256  128 64 32 16 8 4 2 1
  0    1  1  1  0 1 1 0 1

128 + 64 +32 + 8 +4 +1 => 237

Now with your CSD conversion:

256  128 64 32 16 8 4 2 1
  1    0  0  T  1 0 T 0 1

256  -32 + 16 - 4 + 1 => 237

You can see your conversion was correct. I get 237* 2^-9 as 0.462890625, which matches your answer when converted back to fractional. The 0.46194 that you started with must have been a rounded version, or when quantised to 9 fractional bits gets truncated. This error is known as quantisation error. The most important thing here though is that you got the CSD conversion correct.

其他推荐答案

Multiplication of a variable by a constant is often implemented by adding the variable to shifted versions of itself. This is much cheaper to put on an FPGA than a multiplier circuit accepting two variables.
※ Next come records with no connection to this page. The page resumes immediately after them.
/-- CA_EVAL: the verdict of a group's last solve and the CONSEQUENCE alarm (R261). -/
def caEvalEffect (g : Nat) (s : State) : State :=
  let tpl := ca s g 0 1
  let ob' := sgi (qd s tpl 0x28 4)
  let xb := sgi (qd s tpl 0x24 4) + qN s tpl - 3
  let b := sgi (ca s g 12 4)
  let res := (sigW s ob').toNat
  let dq := sigsQual s [b, b + 1, b + 2]
  let tol : Rat := ((ca s g 3 1 : Nat) : Rat) / 256
  let excess (d : Nat) : Rat :=
    let sl := absQ ((sigNum s (xb + d)).getD 0)
    sl - tol * absQ ((sigNum s (b + d)).getD 0) - pow2 (entExp (ent s (xb + d)))
  let pass := res == 0 && [0, 1, 2].all (fun d => !sigNan s (xb + d) && decide (excess d ≤ 0))
  let worst := ([1, 2].foldl (fun (m : Nat) d => if excess m < excess d then d else m) 0)
  let v := tget {} s.modes.ca g
  let v : CaGroup := if dq = qStale ∨ dq = qNan then { v with verdict := 2 }
    else if pass then { v with verdict := 1, passes := v.passes + 1, fails := 0 }
    else { v with verdict := 3, fails := v.fails + 1, passes := 0 }
  let cnt := ca s g 2 1
  let up := v.verdict = 3 ∧ cnt ≤ v.fails ∧ !v.alarm
  let v := if up then { v with alarm := true } else v
  let s := { s with modes := { s.modes with ca := tset {} s.modes.ca g v } }
  let s := if up then raise 0x0713 (w32 g) (w32 res) (w32 worst) s else s
  let groups := List.range (th s 3 1)
  let any := groups.any (fun k => (tget {} s.modes.ca k).alarm)
  let clear := any && groups.all (fun k => decide (ca s k 2 1 ≤ (tget {} s.modes.ca k).passes))
  let s := if clear then
      let mask := (groups.map (fun k => if (tget {} s.modes.ca k).alarm then 2 ^ k else 0)).foldl (· + ·) 0
      raise 0x0714 (w32 mask) 0 0 { s with modes := { s.modes with ca := groups.foldl (fun m k => tmod {} m k (fun c => { c with alarm := false })) s.modes.ca } }
    else s
  writeSig (sgi (sm s 0x2C 4) + 5) (w32 (b2n (groups.any (fun k => (tget {} s.modes.ca k).alarm)))) qGood (opTime s 20) s

def execCaEval (g : BitVec 3) (s : State) : Res := issue 6 0 (opWord 6 0x38 g.toNat) (caEvalEffect g.toNat) s

/-! ### The simulated vessel (R263). -/

/-- Force of a flow of a speed from a direction in turns on a vessel of a heading and velocity, through the wind block. -/
def flowForce (s : State) (speed dir psi u v : Rat) (d : Nat) : Rat :=
  let b := toBody psi (speed * cosTurns dir) (speed * sinTurns dir)
  let ax := b.1 + u
  let ay := b.2 + v
  let v2 := ax * ax + ay * ay
  let g := bamOf (atan2Turns ay ax)
  sfxVal (w32 (wb s (4 * d) 4)) (wbS s 0x00C 1) * v2 * windCoef s (if d = 0 then 0x020 else if d = 1 then 0x0B4 else 0x148) g

/-- SIM_STEP (R263). A result is NaN when an operand is (R71); its quality is the worst of the signals read (R73). -/
def simStepEffect (s : State) : State :=
  if s.modes.m.mode ≠ 14 then s
  else
    let t := opTime s 96
    let x (k : Nat) : Rat := (s.modes.simX.getD k none).getD 0
    let e := sgi (sm s 0x40 4)
    let tau := sgi (ob s 4 4)
    let ins := [tau, tau + 1, tau + 2, e, e + 1, e + 2, e + 3]
    let sv (k : Nat) : Rat := (sigNum s (e + k)).getD 0
    let ang (k : Nat) : Rat := bamTurns (sigW s (e + k))
    let me := obS s 0x137 1
    let de := obS s 0x138 1
    let force (j : Nat) : Rat := (sigNum s (tau + j)).getD 0 + flowForce s (sv 0) (ang 1) (x 2) (x 3) (x 4) j + flowForce s (sv 2) (ang 3) (x 2) (x 3) (x 4) j
      - sum3 (fun k => mat9 s 0x03C de j k * x (3 + k))
    let acc (d : Nat) : Rat := sum3 (fun j => mat9 s 0x018 me d j * force j)
    let dt := obsDt s
    let c := cosTurns (x 2)
    let sn := sinTurns (x 2)
    let psi := x 2 + dt * x 5 / (2 * piQ)
    let have_ (l : List Nat) (v : Rat) : OQ := if l.all (fun k => (s.modes.simX.getD k none).isSome) then some v else none
    let driven (k : Nat) (v : Rat) : OQ := if ins.any (sigNan s) then none else have_ [2, 3, 4, 5, k] v
    let y : List OQ := [have_ [0, 2, 3, 4] (x 0 + dt * (c * x 3 - sn * x 4)), have_ [1, 2, 3, 4] (x 1 + dt * (sn * x 3 + c * x 4)), have_ [2, 5] (psi - (psi.floor : Rat)),
      driven 3 (x 3 + dt * acc 0), driven 4 (x 4 + dt * acc 1), driven 5 (x 5 + dt * acc 2)]
    let q := sigsQual s ins
    let s := { s with modes := { s.modes with simX := y } }
    let o := sgi (th s 0x28 4)
    let at_ (k : Nat) : OQ := y.getD k none
    let s := writeSig (o + 2) (bamOf ((at_ 2).getD 0)) (if (at_ 2).isNone then qNan else qGood) t s
    [0, 1, 3, 4, 5].foldl (fun s k => writeNum (o + k) (at_ k) (if 3 ≤ k then q else qGood) t s) s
You can get further savings when there's a sequence of 1-bits in the constant, by using subtraction as well. (A subtraction circuit is only equally expensive as addition.)

Consider the number 30 = 11110. It's equal to 16 + 8 + 4 + 2, but it's also equal to 32 - 2.

In general, a sequence of multiplicand 1-bits, or the sum of several successive powers of two, can be formed by adding the first power of two after the most significant bit, and subtracting the least significant bit. Hence, instead of 16x + ... + 2x, use 32x - 2x.

It doesn't matter if the sequence of 1-bits is part of a fraction or an integer. You're just applying the identity 2^a = 1 + ∑2^0 ... 2^(a-1), in other worsd ∑2^0 ... 2^a = 2^(a+1) - 1.